DATA EXTRACTS section start

-- ==== Sys2Proof/Machine/Answers.lean ====
section
/-!
DEFINITION. How the device answers a requester: the responses of R101, the answers of a held port (R109), and the
answers of every rule that answers "as R109 answers a held port".
-/
namespace Sys2Proof.Machine

/-- The DevLoad code of a response (R101, R212): 0 Light Load, 1 Optimal Load, 2 Moderate Overload, 3 Severe Overload. -/
def Msg.devLoad (m : Msg) : Nat :=
  if m.everRed then 3
  else if !m.metered then 0
  else match m.colour with
    | .red => 3
    | .yellow => 2
    | .green => if m.belowHalf then 0 else 1

/-- The answer of R109 to a request's requester: a read gets poisoned data, a write or a MemInv a completion, a
non-posted CXL.io request Completer Abort; a posted write is dropped. Requests of internal agents are answered by the
rules of their agents. -/
def Msg.heldAnswer (m : Msg) : List Out :=
  if m.input < 96 && m.host.isSome then
    match m.op with
    | .memRead => [.toHost m.input m.id .memResp zeros64 true m.devLoad]
    | .memWrite | .memInv => [.writeDone m.input m.id m.devLoad]
    | .ioRead => [.completerAbort m.input m.id]
    | _ => []
  else []

/-- Whether a message is an access of a Porter channel. -/
def Msg.ofPorter (m : Msg) : Bool :=
  decide (96 ≤ m.input) && decide (m.input < 124) && (decide (m.op = .bulkRead) || decide (m.op = .bulkWrite))

/-- A Porter channel's access comes back to its channel: with its data, or failed (R354, R356). A write that succeeded is
known delivered (R358). -/
def State.porterBack (s : State) (m : Msg) (data : List Byte) (poison failed : Bool) : State :=
  let s := s.remove m
  if m.op = .bulkWrite && !failed then s
  else
    { s with msgs := s.msgs ++ [{ m with stage := .returned, squashed := failed, data := data, poison := poison, charge := .none,
                                         cells := [], hdrMgmt := false, blocks := 0, twin := none, wait := none }] }

/-- Read data goes to the host of a port poisoned or as zeros: the Stall's counter (R573). -/
def State.poisonedRead (s : State) (p : Nat) (m : Msg) : State :=
  match m.stall with
  | some st => s.bump F.STALL_POISON_V 1 (halfOf p) st
  | none => s

/-- A response to a forwarded request: the request's header toward its requester (R28). -/
def Msg.response (m : Msg) (data : List Byte) (poison : Bool) : Msg :=
  let io := m.op = .ioRead
  { m with op := (if io then .ioCompl else .memResp),
           cls := (if io then 5 else if data.isEmpty then 2 else 3),
           dst := m.input, input := m.dst, data := data, poison := poison,
           blocks := (data.length + 63) / 64, charge := .none, hdrMgmt := false, cells := [], squashed := false, late := 0,
           missing := 0 }

/-- The answer of R109 to a request that came over a Cascade port, as a message back to it: a read gets poisoned data, a write or a
MemInv a completion, a non-posted CXL.io request a completion without data (Completer Abort). -/
def State.answerCascade (s : State) (m : Msg) : State :=
  let send (data : List Byte) (poison : Bool) : State :=
    let a := { m.response data poison with id := s.nextId, stage := .held, half := halfOf m.input, charge := .staging, slice := none,
                                           wait := none, twin := none, copy := false }
    { s with nextId := s.nextId + 1, msgs := s.msgs ++ [a] }
  match m.op with
  | .memRead => send zeros64 true
  | .memWrite | .memInv | .ioRead => send [] false
  | _ => s

/-- Whether a request has a requester whom R109 answers: a host, or the partner of a Cascade port. -/
def State.answerable (s : State) (m : Msg) : Bool := m.host.isSome || (decide (m.input < 96) && s.isCascade m.input)

/-- Answer a request and take it out of the device; a Porter channel sees a bus error (R356). -/
def State.answerHeld (s : State) (m : Msg) : State :=
  if m.ofPorter then s.porterBack m [] false true
  else if m.input < 96 && m.host.isNone && s.isCascade m.input then (s.remove m).answerCascade m
  else
    let s := if m.op = .memRead && m.input < 96 && m.host.isSome then s.poisonedRead m.input m else s
    (s.remove m).emits m.heldAnswer

/-- The virtual port that carries the traffic of a message: of the device passed through on a port, or of its Stall (R97). -/
def State.vportOf (s : State) (m : Msg) (p : Nat) : Option (Nat × Nat) :=
  match s.passed.find? (fun e => e.2.2 == p) with
  | some e => some (e.1, e.2.1)
  | none => match m.host, m.stall with
    | some h, some st => some (h, s.get F.STALL_BIND_VDSP st)
    | _, _ => none

/-- An error of a binding's traffic, in the error registers of its virtual port (R114; bit positions PRESUMED, log entry 157). -/
def State.bindingError (s : State) (m : Msg) (p bit : Nat) : State :=
  match s.vportOf m p with
  | some e => s.vpRaise e.1 e.2 Config.aerUncorrectable (2 ^ bit)
  | none => s

/-- What a record about a message names (R508). -/
def Msg.info (m : Msg) (cause : Nat := 0xFF) : FaultInfo :=
  { cause := cause, stall := m.stall, host := m.host, addr := some m.addr }

/-- The cells of a port's messages that are still arriving can no longer arrive: the port is held or reset, or its link falls (R182,
log entry 164). -/
def State.cellsLost (s : State) (p : Nat) : State :=
  { s with msgs := s.msgs.map (fun m => if m.input == p && 0 < m.late then { m with missing := m.missing + m.late, late := 0 } else m) }

/-- The cells of a port's messages have arrived: data of a later message follow them. -/
def State.cellsCome (s : State) (p : Nat) : State :=
  { s with msgs := s.msgs.map (fun m => if m.input == p && 0 < m.late then { m with late := 0 } else m) }

/-- Answer a list of requests one after another. -/
def State.answerAll (s : State) (ms : List Msg) : State := ms.foldl (fun s m => s.answerHeld m) s

/-- Answer a list of requests forwarded to a port whose hold starts: a write's data is lost, and a fault is recorded
on family 7 of the port (R109). -/
def State.answerForwarded (s : State) (p : Nat) (ms : List Msg) : State :=
  ms.foldl (fun s m =>
    let s := s.answerHeld m
    if m.op = .memWrite then
      s.raise (8 * p + 7) { m.info with addr := some m.dpa, dpaLd := some m.ld }
    else s) s

/-- Messages of a place. -/
def State.inStage (s : State) (st : Stage) : List Msg := s.msgs.filter (fun m => decide (m.stage = st))

/-- Requests forwarded to a port that await a response. -/
def State.forwardedTo (s : State) (p : Nat) : List Msg :=
  s.msgs.filter (fun m => decide (m.stage = .atDevice) && m.dst == p && !m.squashed)

/-- Requests for a port that wait at an ingress (R178). -/
def State.waitingFor (s : State) (p : Nat) : List Msg :=
  s.msgs.filter (fun m => (decide (m.stage = .held) || decide (m.stage = .seamHeld)) && m.dst == p
    && (m.queueIx == 2 || m.queueIx == 3))

/-- A response that was lost: its request is still unanswered, awaiting a response that never comes (R198, R115). -/
def Msg.unanswered (m : Msg) : Msg :=
  { m with op := (match m.op with | .ioCompl => .ioRead | _ => if m.data.isEmpty then .memWrite else .memRead),
           cls := (match m.op with | .ioCompl => 4 | _ => 0), dst := m.input, input := m.dst, stage := .atDevice,
           charge := .none, hdrMgmt := false, cells := [] }

end Sys2Proof.Machine
end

DATA EXTRACTS section end

* YOUR GOAL:
Your job is to print exactly the lines that run from the top of the entries through the line with "a MemInv a completion, a", and no others.

* SOLUTION FOR THIS TASK:
-- ==== Sys2Proof/Machine/Answers.lean ====
section
/-!
DEFINITION. How the device answers a requester: the responses of R101, the answers of a held port (R109), and the
answers of every rule that answers "as R109 answers a held port".
-/
namespace Sys2Proof.Machine

/-- The DevLoad code of a response (R101, R212): 0 Light Load, 1 Optimal Load, 2 Moderate Overload, 3 Severe Overload. -/
def Msg.devLoad (m : Msg) : Nat :=
  if m.everRed then 3
  else if !m.metered then 0
  else match m.colour with
    | .red => 3
    | .yellow => 2
    | .green => if m.belowHalf then 0 else 1

/-- The answer of R109 to a request's requester: a read gets poisoned data, a write or a MemInv a completion, a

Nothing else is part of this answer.